◆ **INPUT DATA**
»»

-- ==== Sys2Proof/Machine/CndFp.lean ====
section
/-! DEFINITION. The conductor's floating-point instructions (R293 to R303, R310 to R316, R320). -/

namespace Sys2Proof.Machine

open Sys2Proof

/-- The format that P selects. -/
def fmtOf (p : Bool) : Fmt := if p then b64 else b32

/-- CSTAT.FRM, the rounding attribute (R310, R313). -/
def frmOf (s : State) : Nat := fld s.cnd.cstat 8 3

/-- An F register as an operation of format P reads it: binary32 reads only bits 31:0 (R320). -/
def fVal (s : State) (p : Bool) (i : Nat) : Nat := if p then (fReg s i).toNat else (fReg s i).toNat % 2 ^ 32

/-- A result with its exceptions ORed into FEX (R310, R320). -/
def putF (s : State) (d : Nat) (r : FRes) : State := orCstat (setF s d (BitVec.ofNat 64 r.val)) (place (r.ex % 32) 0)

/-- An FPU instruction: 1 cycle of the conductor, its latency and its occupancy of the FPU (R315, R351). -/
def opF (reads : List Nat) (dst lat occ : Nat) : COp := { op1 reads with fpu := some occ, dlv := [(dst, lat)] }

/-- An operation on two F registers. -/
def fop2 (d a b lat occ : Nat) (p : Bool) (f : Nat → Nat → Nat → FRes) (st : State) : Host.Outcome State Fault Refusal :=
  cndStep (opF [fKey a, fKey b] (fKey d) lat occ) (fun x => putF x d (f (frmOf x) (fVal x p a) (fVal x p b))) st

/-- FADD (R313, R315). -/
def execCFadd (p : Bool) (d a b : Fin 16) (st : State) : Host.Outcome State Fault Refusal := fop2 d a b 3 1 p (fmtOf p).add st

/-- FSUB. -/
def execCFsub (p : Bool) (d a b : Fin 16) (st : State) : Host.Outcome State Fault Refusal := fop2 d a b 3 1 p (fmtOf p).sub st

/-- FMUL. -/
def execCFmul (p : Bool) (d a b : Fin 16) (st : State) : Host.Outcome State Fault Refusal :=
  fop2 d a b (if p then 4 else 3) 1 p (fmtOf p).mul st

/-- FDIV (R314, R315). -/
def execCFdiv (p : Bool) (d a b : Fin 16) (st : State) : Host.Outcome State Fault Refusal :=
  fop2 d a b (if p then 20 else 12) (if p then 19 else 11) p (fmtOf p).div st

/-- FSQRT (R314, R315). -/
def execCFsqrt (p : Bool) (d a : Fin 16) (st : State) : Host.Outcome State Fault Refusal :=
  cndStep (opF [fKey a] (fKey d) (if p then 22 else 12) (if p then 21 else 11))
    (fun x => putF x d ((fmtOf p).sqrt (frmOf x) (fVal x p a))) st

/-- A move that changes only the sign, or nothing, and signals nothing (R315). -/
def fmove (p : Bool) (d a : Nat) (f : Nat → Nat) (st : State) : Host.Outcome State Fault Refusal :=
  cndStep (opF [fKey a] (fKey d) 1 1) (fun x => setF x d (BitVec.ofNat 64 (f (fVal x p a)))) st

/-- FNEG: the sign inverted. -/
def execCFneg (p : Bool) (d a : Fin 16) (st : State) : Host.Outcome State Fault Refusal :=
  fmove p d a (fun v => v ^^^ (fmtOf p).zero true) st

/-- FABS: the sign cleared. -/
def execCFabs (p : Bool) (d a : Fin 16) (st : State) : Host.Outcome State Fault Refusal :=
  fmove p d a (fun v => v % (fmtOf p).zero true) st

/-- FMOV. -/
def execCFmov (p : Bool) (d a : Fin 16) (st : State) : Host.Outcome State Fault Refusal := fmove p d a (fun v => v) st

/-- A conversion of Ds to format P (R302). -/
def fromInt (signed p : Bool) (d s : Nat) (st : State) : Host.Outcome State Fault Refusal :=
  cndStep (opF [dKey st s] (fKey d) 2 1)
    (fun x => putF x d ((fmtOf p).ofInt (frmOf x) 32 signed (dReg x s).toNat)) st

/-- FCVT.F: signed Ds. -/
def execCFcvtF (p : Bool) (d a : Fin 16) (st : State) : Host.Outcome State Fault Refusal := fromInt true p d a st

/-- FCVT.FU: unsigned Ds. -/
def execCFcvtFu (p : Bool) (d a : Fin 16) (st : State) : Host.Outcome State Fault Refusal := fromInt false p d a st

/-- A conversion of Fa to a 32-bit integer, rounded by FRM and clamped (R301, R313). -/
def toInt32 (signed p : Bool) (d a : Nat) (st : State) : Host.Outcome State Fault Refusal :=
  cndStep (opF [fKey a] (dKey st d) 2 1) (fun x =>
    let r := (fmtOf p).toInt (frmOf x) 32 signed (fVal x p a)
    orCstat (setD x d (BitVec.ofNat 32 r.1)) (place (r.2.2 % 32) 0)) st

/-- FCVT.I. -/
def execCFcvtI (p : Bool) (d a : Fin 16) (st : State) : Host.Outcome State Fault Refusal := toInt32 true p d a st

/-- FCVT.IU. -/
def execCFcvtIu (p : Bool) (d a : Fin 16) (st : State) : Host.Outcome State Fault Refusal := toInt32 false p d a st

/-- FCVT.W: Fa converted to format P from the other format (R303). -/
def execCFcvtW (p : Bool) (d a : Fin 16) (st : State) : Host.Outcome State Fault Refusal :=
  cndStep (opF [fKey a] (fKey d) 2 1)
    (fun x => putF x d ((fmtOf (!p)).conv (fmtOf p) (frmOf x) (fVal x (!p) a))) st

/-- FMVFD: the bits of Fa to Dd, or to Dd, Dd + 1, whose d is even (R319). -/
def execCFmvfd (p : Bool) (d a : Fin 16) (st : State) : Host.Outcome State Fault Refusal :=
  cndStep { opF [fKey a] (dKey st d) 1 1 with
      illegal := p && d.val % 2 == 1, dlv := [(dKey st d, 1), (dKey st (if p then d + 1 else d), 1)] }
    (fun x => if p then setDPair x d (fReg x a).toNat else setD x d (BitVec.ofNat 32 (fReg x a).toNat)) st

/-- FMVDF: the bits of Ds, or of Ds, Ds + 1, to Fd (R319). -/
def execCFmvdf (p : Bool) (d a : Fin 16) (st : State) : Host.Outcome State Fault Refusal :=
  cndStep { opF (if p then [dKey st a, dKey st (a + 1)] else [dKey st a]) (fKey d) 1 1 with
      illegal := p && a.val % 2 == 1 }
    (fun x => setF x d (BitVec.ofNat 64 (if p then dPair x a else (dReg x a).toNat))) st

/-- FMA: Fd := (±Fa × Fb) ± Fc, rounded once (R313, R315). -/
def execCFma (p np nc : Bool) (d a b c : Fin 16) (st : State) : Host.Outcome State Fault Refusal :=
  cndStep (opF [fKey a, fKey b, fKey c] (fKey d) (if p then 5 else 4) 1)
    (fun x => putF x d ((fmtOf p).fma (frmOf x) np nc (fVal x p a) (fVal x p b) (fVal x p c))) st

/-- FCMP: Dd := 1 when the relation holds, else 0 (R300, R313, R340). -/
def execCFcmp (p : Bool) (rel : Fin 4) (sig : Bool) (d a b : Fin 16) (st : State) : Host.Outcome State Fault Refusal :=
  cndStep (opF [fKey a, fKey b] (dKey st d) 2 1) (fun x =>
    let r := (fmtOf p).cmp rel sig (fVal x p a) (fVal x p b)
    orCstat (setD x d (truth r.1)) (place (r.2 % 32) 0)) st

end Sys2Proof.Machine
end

««
»»

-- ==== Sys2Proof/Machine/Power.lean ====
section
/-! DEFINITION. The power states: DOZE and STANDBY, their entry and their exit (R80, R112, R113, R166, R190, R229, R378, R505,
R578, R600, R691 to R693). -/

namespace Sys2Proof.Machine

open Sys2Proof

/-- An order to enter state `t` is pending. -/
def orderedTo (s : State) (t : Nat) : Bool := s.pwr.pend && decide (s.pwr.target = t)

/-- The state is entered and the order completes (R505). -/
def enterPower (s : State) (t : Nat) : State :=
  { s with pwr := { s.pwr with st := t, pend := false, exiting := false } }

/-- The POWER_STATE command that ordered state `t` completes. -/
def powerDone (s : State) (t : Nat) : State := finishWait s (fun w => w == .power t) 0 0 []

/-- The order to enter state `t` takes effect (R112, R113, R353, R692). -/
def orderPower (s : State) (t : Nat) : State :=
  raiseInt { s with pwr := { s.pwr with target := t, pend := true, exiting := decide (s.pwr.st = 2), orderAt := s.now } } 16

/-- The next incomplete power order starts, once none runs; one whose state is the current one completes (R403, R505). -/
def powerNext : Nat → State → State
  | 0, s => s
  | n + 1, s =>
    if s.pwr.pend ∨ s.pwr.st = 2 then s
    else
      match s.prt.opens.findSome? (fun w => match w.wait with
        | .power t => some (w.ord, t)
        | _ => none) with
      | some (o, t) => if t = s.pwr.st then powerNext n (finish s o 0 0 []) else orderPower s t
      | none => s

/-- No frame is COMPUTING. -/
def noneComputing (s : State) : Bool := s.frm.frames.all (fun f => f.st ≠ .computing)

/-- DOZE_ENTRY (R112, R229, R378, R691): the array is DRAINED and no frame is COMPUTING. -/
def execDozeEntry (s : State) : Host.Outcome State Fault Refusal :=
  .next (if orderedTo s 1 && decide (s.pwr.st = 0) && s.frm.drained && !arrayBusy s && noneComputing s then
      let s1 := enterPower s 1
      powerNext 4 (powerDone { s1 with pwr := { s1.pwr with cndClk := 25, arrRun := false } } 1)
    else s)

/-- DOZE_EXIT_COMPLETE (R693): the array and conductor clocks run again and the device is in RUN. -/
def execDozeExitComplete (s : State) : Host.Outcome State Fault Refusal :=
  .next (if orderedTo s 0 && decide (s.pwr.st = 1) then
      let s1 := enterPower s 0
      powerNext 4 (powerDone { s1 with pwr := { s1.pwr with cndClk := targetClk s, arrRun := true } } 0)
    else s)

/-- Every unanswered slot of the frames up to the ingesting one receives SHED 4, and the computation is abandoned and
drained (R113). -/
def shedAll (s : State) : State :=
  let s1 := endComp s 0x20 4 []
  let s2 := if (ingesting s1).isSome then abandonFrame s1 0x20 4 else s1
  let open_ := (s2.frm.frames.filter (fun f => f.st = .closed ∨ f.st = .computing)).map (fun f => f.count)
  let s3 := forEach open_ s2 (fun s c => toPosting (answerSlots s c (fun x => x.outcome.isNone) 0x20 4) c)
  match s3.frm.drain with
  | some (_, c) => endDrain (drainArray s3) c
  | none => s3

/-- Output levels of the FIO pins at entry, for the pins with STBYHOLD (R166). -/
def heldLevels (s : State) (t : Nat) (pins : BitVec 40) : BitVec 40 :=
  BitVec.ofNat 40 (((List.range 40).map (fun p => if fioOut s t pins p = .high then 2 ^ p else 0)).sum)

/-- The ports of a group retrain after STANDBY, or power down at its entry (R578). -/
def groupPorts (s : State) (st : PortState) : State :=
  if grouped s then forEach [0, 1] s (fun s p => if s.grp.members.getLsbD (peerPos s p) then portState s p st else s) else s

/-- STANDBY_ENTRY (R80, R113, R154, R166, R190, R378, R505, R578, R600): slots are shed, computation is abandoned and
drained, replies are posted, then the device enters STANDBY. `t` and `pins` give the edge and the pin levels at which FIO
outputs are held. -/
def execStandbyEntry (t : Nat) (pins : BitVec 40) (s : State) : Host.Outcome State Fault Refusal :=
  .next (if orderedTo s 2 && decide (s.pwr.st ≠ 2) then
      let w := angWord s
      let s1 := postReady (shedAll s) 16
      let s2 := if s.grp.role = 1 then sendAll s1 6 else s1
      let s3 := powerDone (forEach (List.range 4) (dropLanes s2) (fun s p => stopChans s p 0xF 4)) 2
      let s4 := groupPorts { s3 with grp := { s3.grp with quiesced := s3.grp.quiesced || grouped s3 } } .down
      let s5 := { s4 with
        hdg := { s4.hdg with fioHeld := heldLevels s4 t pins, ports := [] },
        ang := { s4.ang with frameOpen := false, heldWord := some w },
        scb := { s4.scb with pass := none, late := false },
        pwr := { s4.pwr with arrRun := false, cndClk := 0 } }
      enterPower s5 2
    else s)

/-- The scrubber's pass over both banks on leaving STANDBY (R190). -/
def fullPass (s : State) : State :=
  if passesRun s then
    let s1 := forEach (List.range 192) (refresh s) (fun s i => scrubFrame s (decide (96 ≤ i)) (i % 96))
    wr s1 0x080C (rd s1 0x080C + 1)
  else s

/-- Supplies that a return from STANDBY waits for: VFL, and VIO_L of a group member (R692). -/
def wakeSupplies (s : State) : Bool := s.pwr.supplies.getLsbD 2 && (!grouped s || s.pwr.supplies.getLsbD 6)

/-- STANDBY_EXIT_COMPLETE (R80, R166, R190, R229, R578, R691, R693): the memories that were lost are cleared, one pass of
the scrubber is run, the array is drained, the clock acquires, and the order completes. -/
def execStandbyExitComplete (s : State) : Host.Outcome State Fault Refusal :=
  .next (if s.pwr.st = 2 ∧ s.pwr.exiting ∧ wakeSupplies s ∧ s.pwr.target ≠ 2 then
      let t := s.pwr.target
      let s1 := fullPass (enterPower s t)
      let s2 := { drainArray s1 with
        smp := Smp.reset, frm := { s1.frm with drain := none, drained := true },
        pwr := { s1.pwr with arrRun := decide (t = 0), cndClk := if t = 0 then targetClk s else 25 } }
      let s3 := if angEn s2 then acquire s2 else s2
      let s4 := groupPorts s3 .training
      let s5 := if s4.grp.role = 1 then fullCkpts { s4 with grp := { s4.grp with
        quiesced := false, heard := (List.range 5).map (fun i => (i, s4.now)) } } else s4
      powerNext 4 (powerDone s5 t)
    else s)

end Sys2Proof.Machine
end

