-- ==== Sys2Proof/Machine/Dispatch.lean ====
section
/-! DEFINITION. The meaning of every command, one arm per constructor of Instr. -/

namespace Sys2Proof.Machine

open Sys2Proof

««
»»

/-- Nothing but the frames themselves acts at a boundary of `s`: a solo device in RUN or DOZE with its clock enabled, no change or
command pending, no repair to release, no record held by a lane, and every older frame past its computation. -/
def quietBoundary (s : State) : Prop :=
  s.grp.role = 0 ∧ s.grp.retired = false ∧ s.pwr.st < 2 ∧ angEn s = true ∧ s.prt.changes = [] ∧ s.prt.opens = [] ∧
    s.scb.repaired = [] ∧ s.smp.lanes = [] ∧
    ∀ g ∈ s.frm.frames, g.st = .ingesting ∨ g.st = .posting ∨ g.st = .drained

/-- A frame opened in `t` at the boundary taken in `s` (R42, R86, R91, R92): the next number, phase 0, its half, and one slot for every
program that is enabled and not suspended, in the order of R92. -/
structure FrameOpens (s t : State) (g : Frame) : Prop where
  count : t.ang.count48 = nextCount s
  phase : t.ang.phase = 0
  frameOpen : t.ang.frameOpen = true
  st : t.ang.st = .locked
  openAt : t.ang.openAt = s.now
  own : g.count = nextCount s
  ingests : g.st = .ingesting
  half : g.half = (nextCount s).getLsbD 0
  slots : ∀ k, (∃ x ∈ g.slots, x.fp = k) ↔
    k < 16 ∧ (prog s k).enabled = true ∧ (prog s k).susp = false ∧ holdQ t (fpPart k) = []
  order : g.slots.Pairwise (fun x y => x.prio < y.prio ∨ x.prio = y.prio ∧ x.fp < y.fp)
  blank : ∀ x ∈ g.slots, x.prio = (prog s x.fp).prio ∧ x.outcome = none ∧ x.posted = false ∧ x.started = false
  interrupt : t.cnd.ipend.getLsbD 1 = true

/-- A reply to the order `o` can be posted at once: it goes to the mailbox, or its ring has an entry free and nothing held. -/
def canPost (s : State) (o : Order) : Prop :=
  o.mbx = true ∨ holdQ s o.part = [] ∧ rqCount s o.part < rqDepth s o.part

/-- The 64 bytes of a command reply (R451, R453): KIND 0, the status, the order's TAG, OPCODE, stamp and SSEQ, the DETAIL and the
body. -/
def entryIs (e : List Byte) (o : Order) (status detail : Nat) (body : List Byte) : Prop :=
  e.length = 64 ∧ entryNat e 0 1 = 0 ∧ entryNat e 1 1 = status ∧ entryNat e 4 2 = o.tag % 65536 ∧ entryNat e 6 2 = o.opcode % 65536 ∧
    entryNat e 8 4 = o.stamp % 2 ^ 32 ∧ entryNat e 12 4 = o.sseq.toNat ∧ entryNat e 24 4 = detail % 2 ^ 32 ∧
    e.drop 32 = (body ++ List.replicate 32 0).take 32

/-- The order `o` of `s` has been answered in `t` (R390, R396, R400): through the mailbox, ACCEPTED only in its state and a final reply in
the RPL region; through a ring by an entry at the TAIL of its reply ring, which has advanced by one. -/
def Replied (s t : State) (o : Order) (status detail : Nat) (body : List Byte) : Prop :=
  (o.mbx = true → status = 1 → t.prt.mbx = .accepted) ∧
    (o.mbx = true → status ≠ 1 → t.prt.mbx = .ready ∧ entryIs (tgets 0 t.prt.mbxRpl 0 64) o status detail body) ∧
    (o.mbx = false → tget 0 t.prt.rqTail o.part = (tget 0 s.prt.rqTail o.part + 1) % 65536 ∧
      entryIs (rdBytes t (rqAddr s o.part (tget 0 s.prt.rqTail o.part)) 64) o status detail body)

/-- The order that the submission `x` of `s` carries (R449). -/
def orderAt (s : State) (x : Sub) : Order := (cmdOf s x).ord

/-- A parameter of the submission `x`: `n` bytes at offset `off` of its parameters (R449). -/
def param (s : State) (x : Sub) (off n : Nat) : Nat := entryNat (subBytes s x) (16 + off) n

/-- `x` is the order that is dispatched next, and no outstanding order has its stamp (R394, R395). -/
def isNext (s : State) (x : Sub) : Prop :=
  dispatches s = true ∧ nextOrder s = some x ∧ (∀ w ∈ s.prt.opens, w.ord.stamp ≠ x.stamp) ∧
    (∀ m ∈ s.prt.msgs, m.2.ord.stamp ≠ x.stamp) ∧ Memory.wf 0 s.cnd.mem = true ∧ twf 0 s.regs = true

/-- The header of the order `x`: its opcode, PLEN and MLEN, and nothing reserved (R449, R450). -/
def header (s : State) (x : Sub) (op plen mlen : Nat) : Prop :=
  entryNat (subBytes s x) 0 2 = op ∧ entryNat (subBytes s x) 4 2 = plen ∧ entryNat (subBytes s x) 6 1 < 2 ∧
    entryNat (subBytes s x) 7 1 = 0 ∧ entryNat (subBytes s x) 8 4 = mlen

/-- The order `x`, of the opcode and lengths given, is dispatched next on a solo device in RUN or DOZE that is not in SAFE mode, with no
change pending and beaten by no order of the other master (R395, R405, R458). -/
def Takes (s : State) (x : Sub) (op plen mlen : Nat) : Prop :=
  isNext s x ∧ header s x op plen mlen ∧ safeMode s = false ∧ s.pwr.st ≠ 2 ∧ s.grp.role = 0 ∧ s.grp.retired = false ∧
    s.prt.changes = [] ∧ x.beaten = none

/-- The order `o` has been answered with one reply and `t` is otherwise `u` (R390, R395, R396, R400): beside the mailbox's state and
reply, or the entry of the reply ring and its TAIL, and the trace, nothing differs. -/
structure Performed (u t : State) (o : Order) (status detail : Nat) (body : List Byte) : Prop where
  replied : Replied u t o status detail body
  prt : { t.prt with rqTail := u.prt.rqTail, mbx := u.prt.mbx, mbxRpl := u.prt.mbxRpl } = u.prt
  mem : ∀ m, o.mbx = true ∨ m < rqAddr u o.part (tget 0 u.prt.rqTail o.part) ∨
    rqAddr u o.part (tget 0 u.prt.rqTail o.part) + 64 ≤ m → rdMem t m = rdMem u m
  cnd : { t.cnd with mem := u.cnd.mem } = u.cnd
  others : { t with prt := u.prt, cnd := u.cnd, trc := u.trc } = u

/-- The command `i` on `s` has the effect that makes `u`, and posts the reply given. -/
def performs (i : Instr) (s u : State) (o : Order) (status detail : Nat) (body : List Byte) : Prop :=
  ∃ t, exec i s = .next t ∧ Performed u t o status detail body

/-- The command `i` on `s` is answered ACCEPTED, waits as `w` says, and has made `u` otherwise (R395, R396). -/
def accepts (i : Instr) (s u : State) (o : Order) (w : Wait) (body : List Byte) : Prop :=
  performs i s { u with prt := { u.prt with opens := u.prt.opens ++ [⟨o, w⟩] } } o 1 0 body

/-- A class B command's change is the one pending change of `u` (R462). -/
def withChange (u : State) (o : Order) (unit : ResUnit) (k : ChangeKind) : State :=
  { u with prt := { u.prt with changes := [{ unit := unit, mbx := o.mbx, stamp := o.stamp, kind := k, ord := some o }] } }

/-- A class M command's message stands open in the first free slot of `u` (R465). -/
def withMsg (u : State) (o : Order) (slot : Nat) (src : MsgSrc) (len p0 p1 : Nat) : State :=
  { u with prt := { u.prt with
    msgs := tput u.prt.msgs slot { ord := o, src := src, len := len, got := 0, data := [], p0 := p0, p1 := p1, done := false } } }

««

◆ **WHAT TO PRODUCE**
Looking at the entries above, count the lines that contain "reply" and answer with only the number.

◆ **RESPONSE**
7